Signals and Datasets
A Signal provides a time-varying value to the simulation: the power consumed by a server, the power produced by a solar panel, the carbon intensity of the public grid. Every Actor and every entry in a microgrid's grid_signals is backed by a Signal.
Vessim ships three signal types: StaticSignal for constant values, Trace for replaying historical data, and SilSignal for live data sources.
You can easily write your own, only take care that signal.at(elapsed) returns the value at the elapsed time the simulation has accumulated since sim_start.
StaticSignal
StaticSignal always returns the same value. It is useful for baseline loads, fixed production, or as a placeholder during testing:
import vessim as vs
signal = vs.StaticSignal(value=42)
You can update a StaticSignal at runtime via set_value(). This allows a Controller to toggle loads or follow a schedule.
Trace
Trace replays a time series row-by-row. Its index is an offset in seconds since the trace's start (row 0 at 0); as the simulation advances, Trace returns the value at the matching offset.
From in-memory data
Trace accepts a pandas Series or DataFrame with either a numeric index (interpreted as seconds) or a TimedeltaIndex:
import pandas as pd
import vessim as vs
trace = vs.Trace(pd.Series([50, 200, 50], index=[0, 3600, 7200]))

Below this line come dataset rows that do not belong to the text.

/-- `s` with the word accepted again, after the fault `f` was taken and acknowledged. -/
def reissued (s : State) (f : Raised) (w : Word) (rest : List HostEvent) : State :=
  accepted (acknowledged (takeFault s f) rest) w rest

/-- Neither the fault, nor `FCLR`, nor the acceptance of a word writes an operand of a command (R147, R163, R175). -/
theorem sameOperands_reissued (i : Instr) (s : State) (f : Raised) (w : Word) (rest : List HostEvent) :
    SameOperands i s (reissued s f w rest) := by
  cases i
  case fclr | pldg => trivial
  case modmul | modpow | padd | smul | seqinit | b58dec | addrdec => exact ⟨rfl, rfl⟩
  case seqnext => exact ⟨rfl, rfl, rfl, rfl⟩
  case modinv | pdbl | oncurve | derive | b58enc | hashpk | addrenc | addrgen => exact rfl

/-- On the same operands a command raises the same fault. -/
theorem result_error_congr {i : Instr} {s s' : State} {f : Raised} (h : SameOperands i s s')
    (hr : result i s = .error f) : result i s' = .error f := by
  have hout := sameOutcome_result h
  rw [hr] at hout
  generalize result i s' = r at hout ⊢
  cases hout
  rfl

theorem exec_reissued {i : Instr} {s : State} {f : Raised} (w : Word) (rest : List HostEvent)
    (hr : result i s = .error f) : exec i (reissued s f w rest) = .next (takeFault (reissued s f w rest) f) := by
  rw [exec_eq, result_error_congr (sameOperands_reissued i s f w rest) hr, complete_error]

/-- Settles O20: two steps acknowledge the fault, and two issue the command, which finds its operands as they were. -/
theorem sameCommandFaultsAgain : Obligations.SameCommandFaultsAgain := by
  intro s t i rest hd hs _ h ht hin
  obtain ⟨f, hr, rfl⟩ := takeFault_of_exec h hs ht
  have hack := runFor_acknowledge 2 (s := takeFault s f) rfl hin
  refine ⟨takeFault (reissued s f s.cmd rest) f, hack.trans ?_, rfl⟩
  exact runFor_issue 0 _ _ s.cmd i rest rfl (.inl rfl) hd rfl (exec_reissued s.cmd rest hr)

end Sys2Proof.Proofs

/-! PROOFS. The family `70_reset_and_hazards.md`: a command straight after a reset, and what touches the sequence state. -/

namespace Sys2Proof.Proofs

open Sys2Proof Sys2Proof.Machine Sys2Proof.Laws

/-! ### A command straight after a reset (R38, R191) -/

/-- A reset leaves no fault standing, so the block accepts the command the host issues next, which then completes. -/
theorem runFor_reset_issue {s t : State} {d : Draws} {i : Instr} {rest : List HostEvent} (hwf : i.wf = true)
    (hi : s.inputs = .reset d :: .write 0x000#10 (encode i) :: .core :: rest)
    (ht : exec i (accepted (resetEvent s d) (encode i) rest) = .next t) : runFor 3 s = .next t :=
  (runFor_succ 2 s _ (step_reset s d _ hi)).trans
    (runFor_issue 0 _ t _ i rest rfl (.inl rfl) (decode_encode i hwf) rfl ht)

/-- With `SLEN` 0 the string operand is the empty string, whatever the bytes of `S` (R24, R123). -/
theorem rdstring_empty {s : State} (h : s.slen = 0) : rdstring s = .ok [] := by
  rw [rdstring_short s (by rw [h]; decide), readString, h]
  rfl

/-- Settles O26: after a reset `SLEN` is 0, so `B58DEC` decodes the empty string; and `SEQIDX` and `SEQCNT` are 0, so `SEQNEXT`
finds the sequence exhausted. -/
theorem resetThenDecodeOrSequence : Obligations.ResetThenDecodeOrSequence := by
  intro s d x rest
  refine ⟨fun hx hi => ?_, fun hx hi => ?_⟩
  · obtain ⟨t, ht, hread, honly, -⟩ := exec_intReg (v := 0)
      (result_b58dec_ok (s := accepted (resetEvent s d) (encode (.b58dec x)) rest) (d := x) (rdstring_empty rfl) rfl)
      (by decide)
    refine ⟨t, runFor_reset_issue (i := .b58dec x) hx hi ht, BitVec.eq_of_toNat_eq hread, ?_⟩
    rw [honly]
    exact ⟨rfl, rfl, rfl⟩
  · obtain ⟨-, t, ht, rfl⟩ := seqnextReportsTheEnd x (accepted (resetEvent s d) (encode (.seqnext x)) rest) le_rfl
    exact ⟨_, runFor_reset_issue (i := .seqnext x) hx hi ht, rfl, rfl, rfl, rfl, rfl⟩

/-! ### What touches the sequence state (R33, R198) -/

/-- Only `SEQINIT` and `SEQNEXT` write the sequence state (R107, R108). -/
theorem writes_sameSequence {i : Instr} {s s' : State} (h : Writes i s s') :
    ((∃ a b, i = .seqinit a b) ∨ ∃ d, i = .seqnext d) ∨ SameSequence s s' := by
  cases writeKind_of_writes h with
  | seqStart a b hi => exact .inl (.inl ⟨a, b, hi⟩)
  | seqEnd d hi | seqPoint d P hi => exact .inl (.inr ⟨d, hi⟩)
  | _ => exact .inr ⟨rfl, rfl, rfl, rfl⟩

/-- A turn of `CORE` that touches the sequence state completes one of the two commands: an idle turn does nothing, and taking a
fault writes no sequence state (R163). -/
theorem coreTurn_sameSequence {s t : State} (h : coreTurn s = .next t) :
    SameSequence s t ∨ (s.busy = true ∧ t.inputs = s.inputs ∧
      ((∃ a b, decode s.cmd = some (.seqinit a b)) ∨ ∃ d, decode s.cmd = some (.seqnext d))) := by
  rcases coreTurn_cases s with ⟨-, he⟩ | ⟨-, -, he⟩ | ⟨i, hb, hd, ⟨s', -, he, hw⟩ | ⟨f, -, he⟩⟩ <;> rw [he] at h <;> cases h
  case inr.inr.inl =>
    obtain ⟨-, -, -, hin, -⟩ := writes_frame s i s' hw
    rcases writes_sameSequence hw with (⟨a, b, rfl⟩ | ⟨d, rfl⟩) | hsame
    · exact .inr ⟨hb, hin, .inl ⟨a, b, hd⟩⟩
    · exact .inr ⟨hb, hin, .inr ⟨d, hd⟩⟩
    · exact .inl hsame
  all_goals exact .inl ⟨rfl, rfl, rfl, rfl⟩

trace = vs.Trace(pd.Series(
[50, 200, 50],
index=pd.to_timedelta(["0s", "1h", "2h"]),
))
Sampling does not need to be uniform. The index must start at 0.
Loading from a CSV
Trace.from_csv reads a CSV whose first column is the offset in seconds and remaining columns hold values:
time,trace_a,trace_b
0,0.10,0.35
3600,0.22,0.47
7200,0.38,0.41
load = vs.Trace.from_csv(
"datasets/load_example.csv",
column="trace_a", # required if the CSV has multiple value columns
)
scale= multiplies all values (handy for normalized data), and missing cells (per column) are dropped.
Datetime data and anchor
Calendar-stamped data is also supported. Pass an anchor to mark which row should sit at offset=0; earlier rows are dropped. This works both for in-memory data and for CSVs with a datetime first column:
datetime,Berlin,Stockholm,Mumbai
2022-06-08 00:05:00,0.0,0.0,0.0
2022-06-08 00:10:00,0.0,0.0,0.0
2022-06-08 00:15:00,0.0,0.0,0.0
solar = vs.Trace.from_csv(
"datasets/solcast.csv",
anchor="2022-06-09 00:00:00",
column="Berlin",
scale=5000,
)
Public data sources
Vessim's CSV schema is intentionally minimal so you can produce it from any source. Common providers for simulation data include:
- Carbon intensity: Electricity Maps or WattTime.

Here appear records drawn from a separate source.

-- ==== Sys2Proof/Machine/Operands.lean ====
section
/-! DEFINITION. Every operand form: arithmetic primitives (00_scope rule R11), nibbles, packed colours,
palette codes and triples (30_encoding rules R86, R87, R89; 40_palette rule R111), pixel addresses
(20_memory rules R51, R52), keys of the error buffer (20_memory rule R58), and which operands are
refused (30_encoding rule R91). -/

namespace Sys2Proof.Machine

/-- `clamp(v, lo, hi)` (rule R11). -/
def clamp (v lo hi : Int) : Int := if v < lo then lo else if hi < v then hi else v

/-- `sq(v)` (rule R11). -/
def square (v : Int) : Int := v * v

/-- Division truncating toward zero, for `b > 0` (rule R11). -/
def tdiv (a b : Int) : Int := if 0 ≤ a then a / b else -(-a / b)

/-- Bits 7:4 of a byte (rule R10). -/
def hi4 (b : Byte) : Code := b.extractLsb' 4 4

/-- Bits 3:0 of a byte (rule R10). -/
def lo4 (b : Byte) : Code := b.extractLsb' 0 4

/-- The byte with these two nibbles. -/
def joinNibbles (hi lo : Code) : Byte := hi ++ lo

/-- Unpacks a colour operand (rule R89). -/
def unpackRgb (v : Rgb24) : Rgb := ⟨v.extractLsb' 16 8, v.extractLsb' 8 8, v.extractLsb' 0 8⟩

/-- Packs a colour, red most significant (30_encoding rule R81). -/
def packRgb (c : Rgb) : Rgb24 := c.r ++ c.g ++ c.b

/-- The channel of a triple, zero-extended to an integer (rule R89). -/
def rgbChannel (c : Rgb) : Channel → Int
  | .red => c.r.toNat
  | .green => c.g.toNat
  | .blue => c.b.toNat

/-- `CODE`: the wire code of a colour (30_encoding rule R86). -/
def colorCode : PaletteColor → Code
  | .black => 0x0
  | .white => 0x1
  | .green => 0x2
  | .blue => 0x3
  | .red => 0x4
  | .yellow => 0x5
  | .orange => 0x6

/-- The colour of a wire code; 0x7 to 0xF are none (30_encoding rules R86, R91). -/
def colorOfCode (c : Code) : Option PaletteColor :=
  match c.toNat with
  | 0 => some .black
  | 1 => some .white
  | 2 => some .green
  | 3 => some .blue
  | 4 => some .red
  | 5 => some .yellow
  | 6 => some .orange
  | _ => none

/-- The colours in declaration order (40_palette rule R110). -/
def allColors : List PaletteColor := [.black, .white, .green, .blue, .red, .yellow, .orange]

/-- `PALETTE_RGB(p)` (40_palette rule R111). -/
def paletteRgb (P : Palette) : PaletteColor → Rgb
  | .black => P.black
  | .white => P.white
  | .green => P.green
  | .blue => P.blue
  | .red => P.red
  | .yellow => P.yellow
  | .orange => P.orange

/-- The seven triples are pairwise distinct, the one constraint on `PALETTE_RGB` (rule R111). -/
def paletteDistinct (P : Palette) : Bool := decide (allColors.map (paletteRgb P)).Nodup

/-- The other level of a line. -/
def oppositeLevel : Level → Level
  | .low => .high
  | .high => .low

/-- The bounds check of a pixel operation, made on the unsigned operands (42_framebuffer rule R141). -/
def inBounds (x y : Coord) : Bool := decide (x.toNat < panelWidth ∧ y.toNat < panelHeight)

/-- `idx(x, y)`, the byte that holds pixel `(x, y)` (20_memory rule R51). -/
def pixelAddr (x y : Coord) : Nat := x.toNat / 2 + y.toNat * rowBytes

/-- Whether pixel column `x` is the high nibble of its byte (20_memory rule R52). -/
def inHighNibble (o : NibbleOrder) (x : Coord) : Bool :=
  decide (x.toNat % 2 = 0) == decide (o = .evenHigh)

/-- The nibble of byte `b` that column `x` reads. -/
def getNibble (o : NibbleOrder) (x : Coord) (b : Byte) : Code :=
  if inHighNibble o x then hi4 b else lo4 b

/-- Byte `b` with the nibble of column `x` replaced and the other kept (42_framebuffer rule R142). -/
def setNibble (o : NibbleOrder) (x : Coord) (color : Code) (b : Byte) : Byte :=
  if inHighNibble o x then joinNibbles color (lo4 b) else joinNibbles (hi4 b) color

/-- The place of a channel in a cell's key. -/
def channelIndex : Channel → Nat
  | .red => 0
  | .green => 1
  | .blue => 2

/-- The key under which `err[c][r][k]` is listed (20_memory rule R58). The layout is the model's own
(log entry 15); the six cells of a column have neighbouring keys. -/
def errKey (c : Channel) (r : BitVec 1) (k : Nat) : Nat := k * 6 + channelIndex c * 2 + r.toNat

/-- What the spec refuses of an instruction before it has any effect: an illegal `color` (30_encoding
rule R91), a malformed row width (41_dither rule R121), a stream with no engine (rule R122). -/
def refusalOf (i : Instr) (s : State) : Option Refusal :=
  match i with
  | .setPixel _ _ color => if color.toNat > 6 then some (.illegalColor color) else none
  | .toRgb color => if color.toNat > 6 then some (.illegalColor color) else none
  | .ditherNew w => if w.toNat = 0 ∨ w.toNat > ditherWidthMax then some (.badRowWidth w) else none
  | .ditherNext _ => if s.dither.valid then none else some .ditherNotStarted
  | .new => none
  | .setPixelRgb _ _ _ => none
  | .getPixel _ _ => none
  | .clear => none
  | .init => none
  | .display => none
  | .nearest _ => none
  | .panelSet => none
  | .powerSet => none
  | .powerOffSeqSet => none
  | .powerOff => none
  | .boosterSoftstart => none
  | .deepSleep => none
  | .dataStart => none
  | .displayRefresh => none
  | .tempSensorEn => none
  | .vcomDataInterval => none
  | .vendor60 => none
  | .resolutionSet => none
  | .vendorTuningE3 => none

end Sys2Proof.Machine
end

- Weather and solar: Open-Meteo (free historical archive), Solcast (commercial irradiance and PV forecasts), or NREL NSRDB (high-resolution US data). For an example for a public live station feed, see HTW Berlin.

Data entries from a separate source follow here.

/-- 43_protocol_primitives rule R162: a `WireWrite` step writes all its bytes in order, or ends the
operation with `WireFault`, some prefix of them having reached the panel. -/
def Obligations.WireWriteStep : Prop :=
  ∀ (s : State) (op : HostOp) (pc : Nat) (src : WireSource), StepAt s op pc (.wireWrite src) →
    ∃ t, exec (s.latched op) s = .next t ∧ t.answers = s.takeAnswer.answers ∧
      (∀ b, s.nextAnswer = .success b →
        t.trace = s.trace ++ [.wireWrite (s.sourceBytes src) .ok] ∧ t.rstOut = s.rstOut ∧
        t.dcOut = s.dcOut ∧ Completed s t op pc s.polls ∧ SameMemories s t) ∧
      (∀ info d, s.nextAnswer = .fault info d → ∃ sent rest,
        s.sourceBytes src = sent ++ rest ∧ sent.length = min d (s.sourceBytes src).length ∧
        t.trace = s.trace ++ [.wireWrite (s.sourceBytes src) (.fault info sent)] ∧
        Aborted s t .wireFault ∧ t.resp.info = info)

/-- 43_protocol_primitives rule R165: a `DelayMs` step records its event, cannot fault, and asks the
environment nothing. -/
def Obligations.DelayStep : Prop :=
  ∀ (s : State) (op : HostOp) (pc n : Nat), StepAt s op pc (.delayMs n) →
    ∃ t, exec (s.latched op) s = .next t ∧ t.trace = s.trace ++ [.delayMs n] ∧
      t.answers = s.answers ∧ t.rstOut = s.rstOut ∧ t.dcOut = s.dcOut ∧
      Completed s t op pc s.polls ∧ SameMemories s t

/-- 43_protocol_primitives rules R163, R166: one sample of a wait completes the step at the awaited level,
ends in `PanelTimeout` at a configured limit, else leaves the position; a fault ends it in
`BusyPinFault`. -/
def Obligations.WaitSampleStep : Prop :=
  ∀ (s : State) (op : HostOp) (pc : Nat) (target : WaitTarget), StepAt s op pc (.waitBusy target) →
    ∃ t, exec (s.latched op) s = .next t ∧ t.answers = s.takeAnswer.answers ∧
      (∀ l, s.nextAnswer = .success l →
        t.trace = s.trace ++ [.busyRead (.level l)] ∧ t.rstOut = s.rstOut ∧ t.dcOut = s.dcOut ∧
        SameMemories s t ∧
        ((target = .idle ↔ l = s.cfg.busyIdle) → Completed s t op pc (s.polls + 1)) ∧
        (¬(target = .idle ↔ l = s.cfg.busyIdle) →
          t.polls = s.polls + 1 ∧
          ((∀ n, s.cfg.pollLimit = some n → s.polls + 1 < n) →
            t.run = s.run ∧ t.sess = s.sess ∧ t.resp = s.resp) ∧
          (∀ n, s.cfg.pollLimit = some n → n ≤ s.polls + 1 → Aborted s t .panelTimeout))) ∧
      (∀ info d, s.nextAnswer = .fault info d →
        t.trace = s.trace ++ [.busyRead (.fault info)] ∧ Aborted s t .busyPinFault ∧
        t.resp.info = info ∧ t.polls = s.polls)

- Electricity prices: ENTSO-E Transparency Platform (European day-ahead and balancing markets), EIA Open Data (US wholesale and retail), Nord Pool (Nordic and Baltic spot markets), or Electricity Maps (price data alongside carbon intensity).
For real-time data instead of historical traces, see the Software-in-the-Loop signals below.
Software-in-the-Loop signals
For real-time simulations, Software-in-the-Loop (SiL) signals poll data from external sources in the background:
PrometheusSignal: pull live metrics (e.g. server power) from a Prometheus server.WatttimeSignal: fetch live grid carbon intensity from the WattTime API.
SiL signals are time-independent: they ignore the elapsed argument and always return their most recent cached value. Use them with Environment.live rather than Environment(...). See Software-in-the-Loop.
You can subclass SilSignal to wrap any other live data source.